§ TASK DIRECTIONS:
Filter the entries, keeping every line with the string "false".

***

-- ==== Sys2Proof/Machine/State.lean ====
section
/-! DEFINITION. The state of the core (10_state.md), the reasons a step can stop, and the state after reset (R29).
State is plain data; every piece of state the spec names is a field. -/

namespace Sys2Proof.Machine

/-- MEM (10_state.md R22): the bytes that differ from the reset contents, as (address, byte), addresses rising.
The canonical form is `Memory.wf` in Sys2Proof/Machine/Memory.lean (log entry 23). -/
abbrev Memory := List Host.Cell

/-- FB (10_state.md R24): 32 rows of 64 one-bit pixels; bit x of row y is the pixel at column x, row y (log entry 11). -/
abbrev FrameBuf := Vector (BitVec 64) 32

/-- The machine between two cycles, and the machine an instruction's rule sees (then PC is already advanced, R60). -/
structure State where
  /-- V[0]..V[15]; V[15] is VF (R10, R11). -/
  v : Vector Byte 16
  /-- The index register I (R15). -/
  i : Word
  /-- The program counter, 12 bits (R12). -/
  pc : Addr
  /-- The stack pointer: the number of return addresses held (R16). -/
  sp : Byte
  /-- STK[0]..STK[15] (R21). -/
  stk : Vector Word 16
  /-- The delay timer (R17). -/
  dt : Byte
  /-- The sound timer (R18). -/
  st : Byte
  /-- KEY[0]..KEY[15], true = pressed (R19). -/
  key : Vector Bool 16
  /-- The framebuffer (R24). -/
  fb : FrameBuf
  /-- The draw flag (R20). -/
  df : Bool
  /-- TONE, the output of the last cycle or tick (R25; log entry 16). -/
  tone : Bool
  /-- The 4096 bytes of memory (R22). -/
  mem : Memory
  /-- The machine's parameters (00_scope.md R6); no cycle changes them (log entry 1). -/
  cfg : Config
  /-- The MODEL's own field: the number of the cycle's random draw (R26; log entry 2). -/
  draws : Nat
  deriving DecidableEq, Repr

/-- A cycle to which the spec gives no successor state (60_exceptions.md R161): `a` is the address the cycle fetched
from and `op` the opcode. Nothing of the cycle is committed. All are safe: the model stops. -/
inductive Fault where
  /-- Code 1, raised by CALL when SP = 16 (R82, R162). Safe. -/
  | stackOverflow (a : Addr) (op : Word)
  /-- Code 2, raised by RET when SP = 0 (R80, R162). Safe. -/
  | stackUnderflow (a : Addr) (op : Word)
  /-- Code 3, raised under ADDR_OVERRUN = fault by FX33, FX55, FX65 and DRW when a byte address exceeds 0xFFF (U2). Safe. -/
  | memoryOverrun (a : Addr) (op : Word)
  /-- Code 3, raised under ADDR_OVERRUN = fault by the fetch at PC = 0xFFF (U2); no opcode was fetched. Safe. -/
  | fetchOverrun (a : Addr)
  /-- Code 4, raised under DRW_OFFSCREEN = fault by DRW when a set sprite bit is off the screen (U3). Safe. -/
  | drawOutOfRange (a : Addr) (op : Word)
  /-- Code 5, raised under KEY_INDEX = fault by SKP and SKNP when V[X] > 15 (U4). Safe. -/
  | keyOutOfRange (a : Addr) (op : Word)
  /-- Code 6, raised under PC_OVERRUN = fault by the advance, a skip or JP V0 when PC would exceed 0xFFF (U5). Safe. -/
  | pcOutOfRange (a : Addr) (op : Word)
  /-- No code of the spec: raised by CALL and RET when SP is above 16, which is never reached from reset (R16);
  the stack entry they would use does not exist (R21). Safe (log entry 7). -/
  | stackPointerInvalid (a : Addr) (op : Word)
  deriving DecidableEq, Repr

/-- An input outside what the model makes a claim about. All are safe: the model stops. -/
inductive Refusal where
  /-- Kept for an instruction without a meaning; no arm of exec answers it. Safe. -/
  | notModelled (mnemonic : String)
  /-- Under VF_ALIAS = refuse: 8XY4, 8XY5, 8XY7 with X or Y = F, 8XY6, 8XYE with X = F (U6). Safe. -/
  | vfAlias
  /-- Under DRW_VF_COORD = refuse: DXYN with X or Y = F (U7). Safe. -/
  | drwVfCoord
  /-- Under NONCANONICAL = refuse: a cycle that fetches a word with nonzero ignored bits (U9). Safe. -/
  | nonCanonical
  /-- Raised by the host operation set_key with an index above 15 (decision D23; U16). Safe. -/
  | setKeyIndex
  /-- Raised by the host operation tick when TIMER_MODE is per_cycle (R28, R196). Safe. -/
  | tickNotSeparate
  deriving DecidableEq, Repr

/-- The state right after reset (R29, R185), with the default parameters. An unlisted byte of memory reads as the
reset contents, so memory lists nothing. -/
def State.reset : State where
  v := Vector.replicate 16 0
  i := resetI
  pc := progBase
  sp := 0
  stk := Vector.replicate 16 0
  dt := resetDT
  st := resetST
  key := Vector.replicate 16 false
  fb := Vector.replicate 32 0
  df := resetDF
  tone := false
  mem := []
  cfg := defaultConfig
  draws := 0

end Sys2Proof.Machine
end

***

§ SOLUTION FOR THIS PROBLEM:
  key := Vector.replicate 16 false
  tone := false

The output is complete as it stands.